-- ==== Sys2Proof/Machine/Intake.lean ====
section
/-! DEFINITION. INTAKE: fetch turns, tags, the checks of a submission entry, queues, features and the commands that only report
(R51, R68, R78 to R92, R105, R111, R120, R128, R145, R154, R155, R179, R413). -/

namespace Sys2Proof.Machine

/-! Fetch (R81 to R85) -/

/-- A function may be fetched for: none of the conditions of R83 holds, and no reset, shutdown or power failure stops it. -/
def Chip.fetchable (c : Chip) (f : Nat) : Bool :=
  let r := c.fn f
  c.fnExists f && r.en && r.rdy && !r.d3hot && r.fence.isNone && r.active && r.resetAt.isNone && !r.shutdown &&
    c.flag F.INTAKE_CTL_FETCH_EN && !c.flag F.INTAKE_FWACT_DRAIN_REQ && !c.z.ledger.pfCommit

/-- Entries waiting in a submission queue. -/
def SqRec.waiting (q : SqRec) : Nat := if q.size = 0 then 0 else (q.tail + q.size - q.head) % q.size

/-- Tags of a function that count against TAG_MAX (R85). -/
def Chip.counted (c : Chip) (f : Nat) : Nat := (c.tagsOf f fun x => x.part != .adminReserve).length

/-- TAG_ALLOCATION (R85). -/
def Chip.tagPart (c : Chip) (f qid : Nat) : Option TagPart :=
  let a := (c.fn f).asg
  if c.counted f < a.tagMin then some .guaranteed
  else if c.counted f < a.tagMax && c.sharedFree > 0 then some .shared
  else if qid = 0 && c.adminUsed < 64 then some .adminReserve
  else none

/-- A context whose entry is being fetched (R87). -/
def ctxNew (f qid cqid : Nat) (p : TagPart) (now : Nat) : Ctx where
  fn := f
  sqid := qid
  cqid := cqid
  sqe := []
  st := .check
  part := p
  committed := false
  abortReq := false
  bufferHit := false
  seq := none
  tFetch := now
  dlen := 0
  mlen := 0
  slices := []
  granted := []
  status := .success
  dw0 := 0
  xlat := []
  kind := .none
  claimKind := .r
  zact := 0
  ranges := []
  dataIn := false
  admitted := false
  admitAt := none
  units := []
  waiting := []
  host := []
  merge := []
  mergeWait := []
  placed := false
  keyWait := false
  keyAt := 0
  commit := none
  jsns := []
  sent := false
  deadline := none

/-- Fetch the next entry of a queue: it takes a tag, the lowest free one, and its head moves on (R85, R103; log 13). `none`: no tag. -/
def Chip.fetchOne (c : Chip) (f qid : Nat) : Option Chip :=
  match pget (c.fn f).sqs qid, c.tagPart f qid, plowest c.intake.tags 65536 0 with
  | some q, some p, some t =>
    let c := { c with intake := { c.intake with tags := pset c.intake.tags t (ctxNew f qid q.cqid p c.now) } }
    let c := c.modFn f fun r => { r with sqs := pset r.sqs qid { q with head := (q.head + 1) % q.size } }
    some (c.emit (.dmaRead f (q.base + 64 * q.head) 64))
  | _, _, _ => none

/-- The Arbitration feature: burst (7 is taken as 64), and the weights of weighted round robin (R81; log 6). -/
def FnRec.burst (r : FnRec) : Nat := let ab := bitsOf ((pget r.feats 1).getD 0) 2 0; if ab = 7 then 64 else 2 ^ ab
def FnRec.weight (r : FnRec) (prio : Nat) : Nat :=
  let a := (pget r.feats 1).getD 0
  (if prio = 1 then bitsOf a 31 24 else if prio = 2 then bitsOf a 23 16 else bitsOf a 15 8) + 1

/-- I/O queues of a function in round-robin order from a queue on. -/
def FnRec.ring (r : FnRec) (p : SqRec → Bool) : List Nat :=
  let qs := (r.sqs.filter fun e => e.1 != 0 && p e.2 && e.2.waiting > 0).map (·.1)
  qs.filter (· ≥ r.ioNext) ++ qs.filter (· < r.ioNext)
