-- ==== Sys2Proof/Machine/Post.lean ====
section
/-! DEFINITION. The completion-post stage: completion entries, interrupts and their coalescing, aborts (R48, R102 to R110, R229, R432). -/

namespace Sys2Proof.Machine

/-- The deadline class of a reading command (R203): D0 for a host Read of an enabled function whose queue is Urgent or High under
weighted round robin, or whose Access Latency (CDW13 bits 5:4) is 0b11. -/
def Chip.hostCls (c : Chip) (x : Ctx) : Cls :=
  let r := c.fn x.fn
  let prio := bitsOf r.cc 13 11 = 1 && ((pget r.sqs x.sqid).any fun (q : SqRec) => decide (q.prio ≤ 1))
  if x.kind = .read && bitOf (c.reg .schedD0en (x.fn / 64)) (x.fn % 64) && (prio || bitsOf (x.dw 13) 5 4 = 3) then .d0 else .d1

/-- Count a latency in a live histogram (R227): h 0 D0 reads, 1 D1 reads, 2 host writes; a live count saturates. -/
def Chip.bumpHist (c : Chip) (h ns : Nat) : Chip :=
  let k := h * 64 + min 63 (ns / 16000)
  c.modM fun m => { m with hist := mset 0 m.hist k (satAdd 48 (mget 0 m.hist k) 1) }

/-- What SCHED counts when the completion entry of a read or write is issued: its latency, and a read past its deadline, event 0x3406
(R227, R229). -/
def Chip.latency (c : Chip) (t : Nat) : Chip :=
  match c.ctx t with
  | none => c
  | some x =>
    let c := match x.kind with
      | .read => c.bumpHist (if c.hostCls x = .d0 then 0 else 1) (c.now - x.tFetch)
      | .write | .append | .writeZeroes => c.bumpHist 2 (c.now - x.tFetch)
      | _ => c
    match x.deadline with
    | some d =>
      if c.now > d then (c.addFld F.SCHED_CNT2_DL_MISS 1).post srcSched 0x3406 [if c.hostCls x = .d0 then 1 else 2, (c.now - d) / 1000] else c
    | none => c

/-- A completion queue with no free slot (R104). -/
def CqRec.full (q : CqRec) : Bool := q.size ≤ 1 || (q.tail + 1) % q.size == q.head

/-- The interrupt of a new entry (R105): at once for the admin queue and for a vector with Coalescing Disable; otherwise once the count
exceeds the threshold (feature 8 bits 7:0; log 6). -/
def Chip.signal (c : Chip) (f cqid : Nat) : Chip :=
  let r := c.fn f
  match pget r.cqs cqid with
  | none => c
  | some q =>
    if !q.ien then c
    else if cqid = 0 || r.coalDis.contains q.iv then c.msix f q.iv
    else
      let n := mget 0 r.coal q.iv + 1
      if n > bitsOf ((pget r.feats 8).getD 0) 7 0 then (c.modFn f fun r => { r with coal := mset 0 r.coal q.iv 0 }).msix f q.iv
      else c.modFn f fun r => { r with coal := mset 0 r.coal q.iv n }

/-- The completion entry is written and its interrupt follows (R102, R103); claims are released and the tag is freed (R86, R97). -/
def Chip.writeCqe (c : Chip) (f : Nat) (h : HeldCpl) (q : CqRec) : Chip :=
  let sqHead := ((pget (c.fn f).sqs h.sqid).map SqRec.head).getD 0
  let c := c.emit (.cqe f h.cqid q.tail ⟨h.dw0, h.gen, sqHead, h.sqid, h.cid, q.phase, h.status⟩)
  let tail := (q.tail + 1) % q.size
  let c := c.modFn f fun r => { r with cqs := pset r.cqs h.cqid { q with tail := tail, phase := if tail = 0 then !q.phase else q.phase } }
  (((c.signal f h.cqid).latency h.tag).releaseClaims h.tag).freeTag h.tag

/-- A completion is discarded: its claims and its tag go (R112, R416). -/
def Chip.discard (c : Chip) (t : Nat) : Chip := (c.releaseClaims t).freeTag t

/-- Post a completion: held in D3hot (R48) or while its queue is full, event 0x1015 once per stall (R104). -/
def Chip.postHeld (c : Chip) (f : Nat) (h : HeldCpl) : Chip :=
  let r := c.fn f
  match pget r.cqs h.cqid with
  | none => c.discard h.tag
  | some q =>
    if r.d3hot then c.modFn f fun r => { r with d3Held := r.d3Held ++ [h] }
    else if q.full || !q.held.isEmpty then
      let c := c.modFn f fun r => { r with cqs := pset r.cqs h.cqid { q with held := q.held ++ [h], stalled := true } }
      if q.stalled then c else c.post srcIntake 0x1015 [f, h.cqid]
    else c.writeCqe f h q

/-- Completions held by a queue are posted while it has room (R104); at most `fuel`. -/
def Chip.unstall : Nat → Nat → Nat → Chip → Chip
  | 0, _, _, c => c
  | fuel + 1, f, cqid, c =>
    match pget (c.fn f).cqs cqid with
    | none => c
    | some q =>
      match q.held with
      | [] => c.modFn f fun r => { r with cqs := pset r.cqs cqid { q with stalled := false } }
      | h :: t =>
        if q.full then c
        else
          let q1 := { q with held := t }
          unstall fuel f cqid ((c.modFn f fun r => { r with cqs := pset r.cqs cqid q1 }).writeCqe f h q1)

/-- Completions of a function are discarded: fenced, in reset, or in an abrupt shutdown (R112, R115, R416). -/
def FnRec.drops (r : FnRec) : Bool := r.fence.isSome || r.resetAt.isSome || r.abrupt

/-- The generation in the entries of a COMPAT function's I/O queues (R431). -/
def Chip.genFor (c : Chip) (f sqid : Nat) : Nat := if sqid != 0 && c.flag F.TENANT_FNCFG_COMPAT f then (c.fn f).gen else 0

/-- The function that a trailing write's completion goes to (R432). -/
def Chip.trailOf (c : Chip) (tag : Nat) : Option (Nat × Trail) :=
  c.fns.findSome? fun (e : Nat × FnRec) => (e.2.trail.find? fun (t : Trail) => t.tag == tag).map fun t => (e.1, t)

/-- TRAILING_WRITE_COMPLETION (R432): the write has finished: its tag goes, and its completion is posted in the function's queue of the
same CQID with its generation, or held until Thaw. -/
def Chip.postTrail (c : Chip) (f : Nat) (t : Trail) (st : Status) (dw0 : Nat) : Chip :=
  let h : HeldCpl := ⟨65536, t.sqid, t.cqid, t.cid, st, dw0, t.gen⟩
  let c := ((c.latency t.tag).discard t.tag).modFn f fun r => { r with trail := r.trail.filter fun (u : Trail) => u.tag != t.tag }
  if (c.fn f).drops then c
  else if (c.fn f).active then c.postHeld f h
  else c.modFn f fun r => { r with trailHeld := r.trailHeld ++ [h] }

/-- A completion event is taken at the post stage (R103, R108). -/
def Chip.takeDone (c : Chip) (t : Nat) (st : Status) (dw0 : Nat) : Chip :=
  let keep := fun (e : PostEvent) => match e with | .done u _ _ => u != t | _ => true
  let c := { c with intake := { c.intake with postQ := c.intake.postQ.filter keep } }
  match c.ctx t with
  | none => c
  | some x =>
    match c.trailOf t with
    | some (g, tr) => c.postTrail g tr st dw0
    | none =>
      if (c.fn x.fn).drops then c.discard t
      else c.postHeld x.fn ⟨t, x.sqid, x.cqid, x.cid, st, dw0, c.genFor x.fn x.sqid⟩

/-- The first event of a tag at the post stage. -/
def Chip.firstEvent (c : Chip) (t : Nat) : Option PostEvent :=
  c.intake.postQ.find? fun (e : PostEvent) => match e with
    | .done u _ _ => u == t
    | .abort (some u) _ _ _ => u == t
    | .abort none _ _ _ => false

/-- POST_COMPLETION (R103, R104, R108): the completion event of a command is taken, unless its abort event came first. Nothing is posted
once the power-fail sequence is committed (R197). -/
def execPostCompletion (tag : Nat) (s : State) : Outcome :=
  onChip (fun c =>
    match c.firstEvent tag with
    | some (.done t st dw0) => if c.z.ledger.pfCommit then c else c.takeDone t st dw0
    | _ => c) s

/-- COALESCING_TIMER_EXPIRY (R105): entries not yet signalled on a vector are signalled. -/
def execCoalescingTimerExpiry (fn vec : Nat) (s : State) : Outcome :=
  onChip (fun c =>
    if mget 0 (c.fn fn).coal vec > 0 then (c.modFn fn fun r => { r with coal := mset 0 r.coal vec 0 }).msix fn vec else c) s

/-! Abort (R106 to R110) -/

/-- Aborts of a function that wait for their decision. -/
def Chip.abortsOut (c : Chip) (f : Nat) : Nat := (c.tagsOf f fun x => x.sqid = 0 && sqeOpc x.sqe = 0x08 && x.kind = .admin && !x.sent).length

/-- Send the abort event of a command to the post stage (R107). -/
def Chip.sendAbort (c : Chip) (target by_ : Option Nat) (cid fn : Nat) : Chip :=
  let c := match target with
    | some t => c.modCtx t fun x => { x with abortReq := true }
    | none => c
  { c with intake := { c.intake with postQ := c.intake.postQ ++ [.abort target by_ cid fn] } }

/-- ABORT (R106, R107): CDW10 names SQID and CID (log 6); beyond 64 outstanding it ends with Abort Command Limit Exceeded. -/
def execAbort (tag : Nat) (s : State) : Outcome :=
  onChip (fun c => c.admin tag fun x c =>
    if c.abortsOut x.fn ≥ 64 then c.complete tag .abortLimit
    else
      let sqid := bitsOf (x.dw 10) 15 0
      let cid := bitsOf (x.dw 10) 31 16
      let target := (c.tagsOf x.fn fun y => y.sqid = sqid && !y.sqe.isEmpty && y.cid = cid).head?
      (c.modCtx tag fun y => { y with kind := .admin, st := .post }).sendAbort target (some tag) cid x.fn) s

/-- The outcome of R108: aborted unless no tag holds the command, its completion has been taken, it is a write past its commit point, or
firmware has it. -/
def Chip.aborts (c : Chip) (target : Option Nat) : Bool :=
  match target.bind c.ctx with
  | none => false
  | some x =>
    let queued := c.intake.postQ.any fun (e : PostEvent) => match e with | .done u _ _ => some u == target | _ => false
    !x.committed && x.st != .firmware && (!x.sent || queued)

/-- An abort event is decided (R108, R109): a squashed command is posted with Command Abort Requested, before the Abort's own completion;
event 0x1012. -/
def Chip.decideAbort (c : Chip) (target by_ : Option Nat) (cid fn : Nat) : Chip :=
  let yes := c.aborts target
  let c := match target, yes with
    | some t, true =>
      match c.ctx t with
      | some x =>
        let keep := fun (e : PostEvent) => match e with | .done u _ _ => u != t | _ => true
        let c := (c.undo t).modCtx t fun x => { x with sent := true, status := .abortRequested }
        let c := { c with intake := { c.intake with postQ := c.intake.postQ.filter keep } }
        if (c.fn x.fn).drops then c.discard t
        else c.postHeld x.fn ⟨t, x.sqid, x.cqid, x.cid, .abortRequested, 0, c.genFor x.fn x.sqid⟩
      | none => c
    | _, _ => c
  let c := c.post srcIntake 0x1012 [fn, cid, b2n (!yes)]
  match by_ with
  | some a => (c.addFld (if yes then F.INTAKE_ABORTCNT_ABORTED else F.INTAKE_ABORTCNT_NOT_ABORTED) 1).complete a .success (b2n (!yes))
  | none => c

/-- ABORT_DECISION (R107, R108): the abort event that the Abort in `tag` sent, or that preempts the command in `tag`, is taken unless an
earlier event of the same command waits. -/
def execAbortDecision (tag : Nat) (s : State) : Outcome :=
  onChip (fun c =>
    let mine := fun (e : PostEvent) => match e with
      | .abort t b _ _ => b == some tag || (b.isNone && t == some tag)
      | _ => false
    match c.intake.postQ.find? mine with
    | some (.abort target by_ cid fn) =>
      let first := match target with
        | some t => c.firstEvent t == some (.abort target by_ cid fn)
        | none => true
      if first && !c.z.ledger.pfCommit then
        let rest := c.intake.postQ.erase (.abort target by_ cid fn)
        Chip.decideAbort { c with intake := { c.intake with postQ := rest } } target by_ cid fn
      else c
    | _ => c) s

end Sys2Proof.Machine
end

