/-- ROW_LOST (R367): the row is marked, the zone becomes ZSRO, or the entries into the row become lost with MAP records. -/
def Chip.rowLost (c : Chip) (p r : Nat) (bad : Nat) : Chip :=
  if ((c.pool p).map Pool.lost).any (·.contains r) then c
  else
    let c := (c.modPool p fun q => { q with lost := r :: q.lost }).touch (segPools p)
    let entry := (c.entriesOf p).filter fun e => (e.2 % 2 ^ 19) / 1024 == r
    let g := c.zoneOfPool p
    let nsid := match g with
      | some g => (c.zone g).nsid
      | none => (entry.head?.map fun e => c.nsOfIndex e.1).getD 0
    let lba := match g with
      | some g => (c.zone g).zidx * 0x80000 + r * 1024
      | none => (entry.head?.map fun e => c.unitLba nsid none e.1).getD 0
    let ts := c.stamp
    let c := (c.post srcStripe 0x4006 [p, r, bad]).addFld F.STRIPE_CNT_ROWS_LOST 1
    let c := c.modM fun m => { m with
      lostList := ((p, r, nsid, lba, ts.1, ts.2) :: m.lostList).take 16
      rowsLost := m.rowsLost + 1
      rbLost := m.rbLost + 1
      patrol := { m.patrol with lost := m.patrol.lost + 1 } }
    match g with
    | some g =>
      let c := c.modZone g fun z => { z with st := .zsro, lostRows := r :: z.lostRows }
      (c.post srcZmap 0x2006 [nsid, (c.zone g).zidx, r]).zoneNotify g
    | none => (ranges entry).foldl (fun (c : Chip) x => c.lostRange x) c
where
  /-- Entries joined to ranges of map indices. -/
  ranges (l : List (Nat × Nat)) : List (Nat × Nat) := l.foldl (fun acc e => match acc.getLast? with
    | some (a, n) => if a + n = e.1 && n < 257 then acc.dropLast ++ [(a, n + 1)] else acc ++ [(e.1, 1)]
    | none => [(e.1, 1)]) []

/-! Rebuild (R361, R362, R364 to R366) -/

/-- The slots of a started rebuild (R362). A slot whose rebuild or forward block was lost goes with any rebuild. -/
def Chip.inJob (c : Chip) (s : Slot) : Bool :=
  c.m.jobs.contains (memberOf s.die, false) || c.m.jobs.contains (s.die, true) ||
    (!c.m.jobs.isEmpty && !c.memberLost (memberOf s.die) && !(c.die s.die).retired)

/-- Degraded slots of a pool that still have rows to rebuild. -/
def Pool.todo (p : Pool) : List Nat :=
  (List.range 18).filter fun j => (p.slots[j]?).any fun (s : Slot) => s.pstate == 1 || s.pstate == 2

/-- The earlier-degraded slot of a pool (R366): of the member or die that went first. -/
def Chip.earlierSlot (c : Chip) (q : Pool) : Option Nat :=
  (c.m.degUnits.findSome? fun u => q.todo.find? fun j => (q.slots[j]?).any fun s => if u.2 then s.die == u.1 else memberOf s.die == u.1).or q.todo.head?

/-- The rows a slot is rebuilt up to: the smaller of F_ROW and the programmed rows (R361). -/
def Pool.goal (p : Pool) (s : Slot) : Nat := match s.f with
  | some (_, _, r0) => min r0 p.rows
  | none => p.rows

/-- Priority of a pool's slots in a rebuild: 3 open zones and FDP open pools, 5 reclaim victims, otherwise 4 (R362). -/
def Chip.rbPrio (c : Chip) (p : Nat) (q : Pool) : Nat :=
  if q.ptstate = 4 then 5
  else if (c.zoneOfPool p).any fun g => (c.zone g).st.isActive then 3
  else if c.z.handles.any fun h => h.2.pool == p then 3 else 4

/-- The next slot to rebuild once journal and segments are mirrored again: critical ones first where CRIT_AUTO allows, then by priority in ascending pool index (R362, R366). -/
def Chip.rbNext (c : Chip) : Option (Nat × Nat × Bool) :=
  if c.fuses.grade = 2 then none
  else
    if !c.m.remirror.isEmpty || c.m.three.isSome then none else
    let pools := c.m.pools.filter fun e => e.2.ptstate != 0 && e.2.ptstate != 3 && !e.2.todo.isEmpty
    let crit := if c.flag F.STRIPE_CTL_CRIT_AUTO then pools.find? fun e => !e.2.critRows.isEmpty else none
    match crit with
    | some (p, q) => (c.earlierSlot q).map fun j => (p, j, true)
    | none =>
      if c.flag F.STRIPE_CTL_RB_PAUSE then none
      else
        let mine := fun (e : Nat × Pool) => e.2.todo.find? fun j => (e.2.slots[j]?).any c.inJob
        [3, 4, 5].findSome? fun k => pools.findSome? fun e => if c.rbPrio e.1 e.2 = k then (mine e).map fun j => (e.1, j, false) else none

/-- A slot's rebuild is at its end: PSTATE 0x3, DEG falls (R361); the last slot of a job ends it with event 0x4004 (R376). -/
def Chip.slotRebuilt (c : Chip) (p j : Nat) : Chip :=
  let c := (c.modSlot p j fun s => { s with pstate := 3 }).touch (segPools p)
  let c := c.modM fun m => { m with slotsDone := m.slotsDone + 1, rbRow := none }
  let open_ := fun (c : Chip) (k : Nat × Bool) => c.m.pools.any fun e => e.2.ptstate != 0 && e.2.slots.any fun s =>
    (s.pstate == 1 || s.pstate == 2) && (if k.2 then s.die == k.1 else memberOf s.die == k.1)
  c.m.jobs.foldl (fun c k =>
    if open_ c k then c
    else
      let c := (c.modM fun m => { m with jobs := m.jobs.filter (· != k) }).post srcStripe 0x4004
        [k.1, (c.now - c.m.rbStartNs) / seconds 1, c.m.rbLost]
      if k.2 then c else if c.linkActive k.1 then c.takeBack k.1 else c) c

/-- The rebuild block of a slot (R361, R365): chosen once; erased first if need be. -/
def Chip.rbBlock (c : Chip) (p j : Nat) : Chip × Bool :=
  match (c.pool p).bind fun q => (q.slots[j]?).map fun s => (q, s) with
  | none => (c, false)
  | some (q, s) =>
    match s.r with
    | some (d, b) => (c, (c.bst d b).st != .erasing && (c.bst d b).st != .incomplete)
    | none =>
      match c.chooseSpare q with
      | none => ((c.modSlot p j fun s => { s with pstate := 4 }).post srcStripe 0x4008 [p, j, 1], false)
      | some (d, b) =>
        let ready := (c.bst d b).st == .erased && !(c.bst d b).pslc
        let c := (c.modBst d b fun x => { x with owner := 0 }).modSlot p j fun s => { s with r := some (d, b), rDone := 0, pstate := 2 }
        if ready then (c, true) else ((c.newOp (mkOp .erase d b 0 false .b (.spareErase p j))).1, false)

/-- REBUILD_MEMBER (R362, STRIPE_RBCMD OP 0b01): refused on GWRX9-C18-S, for a bad number, or with no degraded slot. -/
def execRebuildMember (m : Nat) (s : State) : Outcome :=
  onChip (fun c =>
    let n := (c.m.pools.map fun e => (e.2.slots.filter fun s => memberOf s.die == m && (s.pstate == 1 || s.pstate == 2)).length).sum
    let res := if c.fuses.grade = 2 then 3 else if !c.portIn m then 2 else if n = 0 then 1 else 0
    let c := ((c.setFld F.STRIPE_RBCMD_OP 1).setFld F.STRIPE_RBCMD_MEMBER m).setFld F.STRIPE_RBCMD_RESULT res
    if res = 0 then c.startRebuild m false n else c) s

/-- RETIRE_DIE (R358, R362, STRIPE_RBCMD OP 0b10). -/
def execRetireDie (die : Nat) (s : State) : Outcome :=
  onChip (fun c =>
    let res := if c.fuses.grade = 2 then 3 else if !c.portIn (memberOf die) then 2 else 0
    let c := (((c.setFld F.STRIPE_RBCMD_OP 2).setFld F.STRIPE_RBCMD_MEMBER (memberOf die)).setFld F.STRIPE_RBCMD_SCH (subOf die)).setFld
      F.STRIPE_RBCMD_DIE (die % 16)
    if res != 0 || (c.die die).retired then c.setFld F.STRIPE_RBCMD_RESULT res
    else
      let (c, n) := c.stripeRetire die
      let c := c.setFld F.STRIPE_RBCMD_RESULT 0
      if n = 0 then c else c.startRebuild die true n) s

end Sys2Proof.Machine
end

* [TASK DETAILS]
Write out exactly the lines from the beginning of the material above through the line with "else if c.counted", including both and omitting all others.

* [RESULT OF THIS EXERCISE]
-- ==== Sys2Proof/Machine/Intake.lean ====
section
/-! DEFINITION. INTAKE: fetch turns, tags, the checks of a submission entry, queues, features and the commands that only report
(R51, R68, R78 to R92, R105, R111, R120, R128, R145, R154, R155, R179, R413). -/

namespace Sys2Proof.Machine

/-! Fetch (R81 to R85) -/

/-- A function may be fetched for: none of the conditions of R83 holds, and no reset, shutdown or power failure stops it. -/
def Chip.fetchable (c : Chip) (f : Nat) : Bool :=
  let r := c.fn f
  c.fnExists f && r.en && r.rdy && !r.d3hot && r.fence.isNone && r.active && r.resetAt.isNone && !r.shutdown &&
    c.flag F.INTAKE_CTL_FETCH_EN && !c.flag F.INTAKE_FWACT_DRAIN_REQ && !c.z.ledger.pfCommit

/-- Entries waiting in a submission queue. -/
def SqRec.waiting (q : SqRec) : Nat := if q.size = 0 then 0 else (q.tail + q.size - q.head) % q.size

/-- Tags of a function that count against TAG_MAX (R85). -/
def Chip.counted (c : Chip) (f : Nat) : Nat := (c.tagsOf f fun x => x.part != .adminReserve).length

/-- TAG_ALLOCATION (R85). -/
def Chip.tagPart (c : Chip) (f qid : Nat) : Option TagPart :=
  let a := (c.fn f).asg
  if c.counted f < a.tagMin then some .guaranteed
  else if c.counted f < a.tagMax && c.sharedFree > 0 then some .shared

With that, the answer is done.